Although continuous BTK inhibitors have the most prospective data for high-risk CLL (17p/TP53 mutations), some highly motivated patients still opt for fixed-duration treatment. This requires a detailed conversation where clinicians must explain the trade-off: achieving a treatment-free period may come at the cost of needing second-line therapy sooner.

A common assumption that older patients may prefer simpler, continuous medication regimens is often incorrect. Clinical experience shows that the vast majority of patients, regardless of age, are interested in a time-limited therapy option, provided it can be delivered conveniently without infusions.

Despite strong single-agent trial results, experts believe the field is shifting away from continuous monotherapy. The most significant future impact for pirtobrutinib will likely be as a backbone of fixed-duration combination therapies with drugs like venetoclax, aiming for deeper remissions without indefinite treatment.

While the continuous BTK inhibitor zanubrutinib showed longer progression-free survival, this efficacy came with a significant safety trade-off. It led to a 47% rate of serious adverse events compared to 24% for the fixed-duration acalabrutinib-venetoclax combination in the indirect analysis.

The CLL17 study reveals that continuous ibrutinib, fixed-duration venetoclax/obinutuzumab, and fixed-duration venetoclax/ibrutinib all yield identical progression-free survival rates at three years. This finding empowers clinicians to choose a strategy based on patient preference (continuous vs. fixed-duration) without compromising near-term efficacy.

Despite the appeal of stopping treatment, a key insight from clinical practice is that patients' most critical question remains which therapy offers the longest period of remission, often overriding factors like treatment duration and oral-only options.

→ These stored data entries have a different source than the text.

theorem witness_memory_changes_host : ∃ s t : State, step s = .next t ∧ t.mem ≠ s.mem ∧ s.moves = [.write 0 1#8] :=
  ⟨{ State.reset with moves := [.write 0 1#8] }, _, rfl, by decide, rfl⟩

theorem witness_accesses : ∃ (s t : State) (r : Request),
    s.Presents r [] ∧ exec .decu s = .next t ∧ t.trace[4]? = some (.read 0x1004) :=
  ⟨longSeq (ask 0x00#8 0 0#32) 0x80#8, _, _, ⟨rfl, rfl⟩, rfl, by decide⟩

theorem witness_decode_reads : ∃ (s t : State) (r : Request), readsMemory (.decuc true) = true ∧ s.Presents r [] ∧
    exec (.decuc true) s = .next t ∧ t.trace = readsFrom r.cursor 4 :=
  ⟨longSeq (ask 0x0A#8 4 0#32) 0x00#8, _, _, rfl, ⟨rfl, rfl⟩, rfl, by decide⟩

/-- For the statements on an ENCU that responds: the value whose group 4 is `0xF`. -/
theorem witness_encu_ends_idle : ∃ (s t : State) (r : Request),
    Memory.wf s.mem = true ∧ s.Presents r [] ∧ exec .encu s = .next t ∧
    t.status = .idle ∧ r.value ≠ 0#32 ∧ sizeByRange r.value = 5 :=
  ⟨presented (ask 0x04#8 0 0xFFFFFFFF#32), _, _, rfl, ⟨rfl, rfl⟩, rfl, by decide, by decide, by decide⟩

/-- The two memories differ at `LIMIT` itself. -/
theorem witness_blind_beyond_limit : ∃ (s : State) (r : Request) (m : List Host.Cell), s.Presents r [] ∧
    (∀ a, a < r.limit → Memory.read m a = Memory.read s.mem a) ∧ Memory.read m r.limit ≠ Memory.read s.mem r.limit := by
  refine ⟨vector (ask 0x0A#8 1 0#32) [0x80#8, 0x01#8], _, [(0x1000, 0x80#8), (0x1001, 0x7F#8)], ⟨rfl, rfl⟩, ?_,
    by decide⟩
  intro a ha
  have ha : a < 0x1001 := ha
  show Memory.read [(0x1000, 0x80#8), (0x1001, 0x7F#8)] a = Memory.read [(0x1000, 0x80#8), (0x1001, 0x01#8)] a
  simp only [Memory.read]
  rw [if_neg (show ¬ 0x1001 = a by omega), if_neg (show ¬ 0x1001 = a by omega)]

theorem witness_every_operation_ends : ∃ s t : State, step s = .next t ∧ s.status = .busy .decu (ask 0x00#8 0 0#32)
    (Transient.init (ask 0x00#8 0 0#32)) :=
  ⟨busyWith .decu (ask 0x00#8 0 0#32) (Transient.init (ask 0x00#8 0 0#32)) [] [], _, rfl, rfl⟩

theorem witness_response_shape : ∃ (s t : State) (r : Request) (resp : Response),
    s.Presents r [] ∧ exec .sizeu s = .next t ∧ t.response = some resp :=
  ⟨presented (ask 0x05#8 0 0xFFFFFFFF#32), _, _, _, ⟨rfl, rfl⟩, rfl, rfl⟩

theorem witness_cursor_out : ∃ (s t : State) (r : Request) (resp : Response),
    s.Presents r [] ∧ exec (.decuc false) s = .next t ∧ t.response = some resp ∧
    resp.nextCursor = some 0x1005 :=
  ⟨longSeq (ask 0x02#8 0 0#32) 0x0F#8, _, _, _, ⟨rfl, rfl⟩, rfl, rfl, by decide⟩

theorem witness_cursor_out_free : ∃ (s t : State) (r : Request) (v : Word) (c : Nat),
    s.Presents r [] ∧ exec (.decuc false) s = .next t ∧
    t.response = some (.decuc false v c) :=
  ⟨longSeq (ask 0x02#8 0 0#32) 0x10#8, _, _, _, _, ⟨rfl, rfl⟩, rfl, rfl⟩

theorem witness_ok_iff : ∃ (s t : State) (r : Request),
    s.Presents r [] ∧ exec (if true then .decsc true else .decuc true) s = .next t ∧
    (∃ (v : Word) (c : Nat), t.response = some (.decsc true v c)) ∧ r.cursor + seqLength (s.bytesFrom r.cursor) = r.limit :=
  ⟨longSeq (ask 0x0B#8 5 0#32) 0x08#8, _, _, ⟨rfl, rfl⟩, rfl, ⟨_, _, rfl⟩, by decide⟩

/-- `LIMIT = CURSOR`: both clauses of R106. -/
theorem witness_limit_at_cursor : ∃ (s t : State) (r : Request),
    s.Presents r [] ∧ r.limit ≤ r.cursor ∧ readsMemory (.decuc true) = true ∧
    exec (.decuc true) s = .next t ∧ t.status = .idle ∧ t.trace = [] :=
  ⟨vector (ask 0x0A#8 0 0#32) [0x00#8], _, _, ⟨rfl, rfl⟩, by decide, rfl, rfl, rfl, by decide⟩

theorem witness_fault_read : ∃ (s t : State) (r : Request), s.Presents r [] ∧ exec (.decuc true) s = .next t ∧
    t.status = .faulted (.memReadFault 0x0A#8 0x1001) ∧ r.limit = 0x1002 :=
  ⟨vector (ask 0x0A#8 2 0#32) [0x80#8], _, _, ⟨rfl, rfl⟩, rfl, by decide, rfl⟩

theorem witness_fault_write : ∃ (s t : State) (r : Request),
    Memory.wf s.mem = true ∧ s.Presents r [] ∧ exec .encu s = .next t ∧
    t.status = .faulted (.memWriteFault 0x04#8 (r.cursor + 1)) :=
  ⟨vector (highAsk 0x04#8 0x10FF 128#32) [], _, _, rfl, ⟨rfl, rfl⟩, rfl, by decide⟩

theorem witness_fault_overflow : ∃ (s t : State) (r : Request), s.Presents r [] ∧ exec .encu s = .next t ∧
    t.status = .faulted (.cursorOverflow 0x04#8 0x10000) :=
  ⟨presented (highAsk 0x04#8 0xFFFF 5#32), _, _, ⟨rfl, rfl⟩, rfl, by decide⟩

theorem witness_fault_illegal : ∃ (s t : State) (r : Request), s.Presents r [] ∧ step s = .next t ∧
    t.status = .faulted (.illegalCommand 0x06#8) :=
  ⟨presented (ask 0x06#8 0 0#32), _, _, ⟨rfl, rfl⟩, rfl, by decide⟩

/-- A `Faulted` codec: a request next, and a reset next. -/
theorem witness_faulted : ∃ (s s' t t' : State) (f : Fault) (r : Request), s.status = .faulted f ∧
    s.moves = [.request r] ∧ r.wellFormed s.launch.addrWidth = true ∧ step s = .next t ∧ s'.status = .faulted f ∧
    s'.moves = [.reset] ∧ step s' = .next t' ∧ t'.status = .idle :=
  ⟨{ presented (ask 0x05#8 0 1#32) with status := .faulted (.memReadFault 0x00#8 0) },
    { State.reset with status := .faulted (.memReadFault 0x00#8 0), moves := [.reset] },
    _, _, _, _, rfl, rfl, by decide, rfl, rfl, rfl, rfl, rfl⟩

theorem witness_reset : ∃ (s : State) (r : Request),
    (∀ op q x, s.status ≠ .busy op q x) ∧ s.moves = .reset :: [.request r] ∧
    r.wellFormed s.launch.addrWidth = true ∧ decode r.cmd = .ok .sizeu :=
  ⟨{ State.reset with
      status := .faulted (.cursorOverflow 0x00#8 0x10000), moves := [.reset, .request (ask 0x05#8 0 1#32)] },
    _, fun _ _ _ h => (by cases h), rfl, by decide, rfl⟩

theorem witness_reset_during : ∃ (s : State) (r : Request), s.status = .idle ∧ s.moves = .resetDuring r :: [] ∧
    r.wellFormed s.launch.addrWidth = true ∧ decode r.cmd = .ok .encu :=
  ⟨{ State.reset with moves := [.resetDuring (ask 0x04#8 0 300#32)] }, _, rfl, rfl, by decide, rfl⟩

theorem witness_host_write : ∃ (s : State), Memory.wf s.mem = true ∧ (∀ op r x, s.status ≠ .busy op r x) ∧
    s.moves = .write 0xFFFF 0x00#8 :: [] ∧ 0xFFFF < 2 ^ s.launch.addrWidth :=
  ⟨{ State.reset with mem := [(0xFFFF, 0x55#8)], moves := [.write 0xFFFF 0x00#8] }, rfl, fun _ _ _ h => (by cases h),
    rfl, by decide⟩

theorem witness_run_ends : State.reset.status = .idle ∧ State.reset.moves = [] ∧
    (∃ (s : State) (f : Fault), s.status = .faulted f ∧ s.moves = [] ∧ step s = .fault f) ∧
    HostMove.wellFormed State.reset.launch.addrWidth (.write 0x10000 0x01#8) = false :=
  ⟨rfl, rfl, ⟨{ State.reset with status := .faulted (.illegalCommand 0x06#8) }, _, rfl, rfl, rfl⟩, by decide⟩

For older CLL patients, stopping acalabrutinib after 18 months results in relapse within a year for half of them. However, their overall survival remains identical to those who continue treatment, suggesting a "drug holiday" is a safe option for managing side effects or patient preference without long-term detriment.

While many CLL patients prefer fixed-duration therapy to avoid continuous medication, this preference is often overridden by practical logistics. The burden of increased monitoring and frequent clinic visits associated with fixed-duration regimens leads some patients to opt for continuous therapy instead.

The CLL17 trial revealed a counterintuitive finding: unfit patients had worse outcomes on continuous ibrutinib, likely due to toxicity-related discontinuations. The logistically harder venetoclax-obinutuzumab fixed-duration regimen produced equal efficacy in both fit and unfit patients, making it a better choice for the less fit.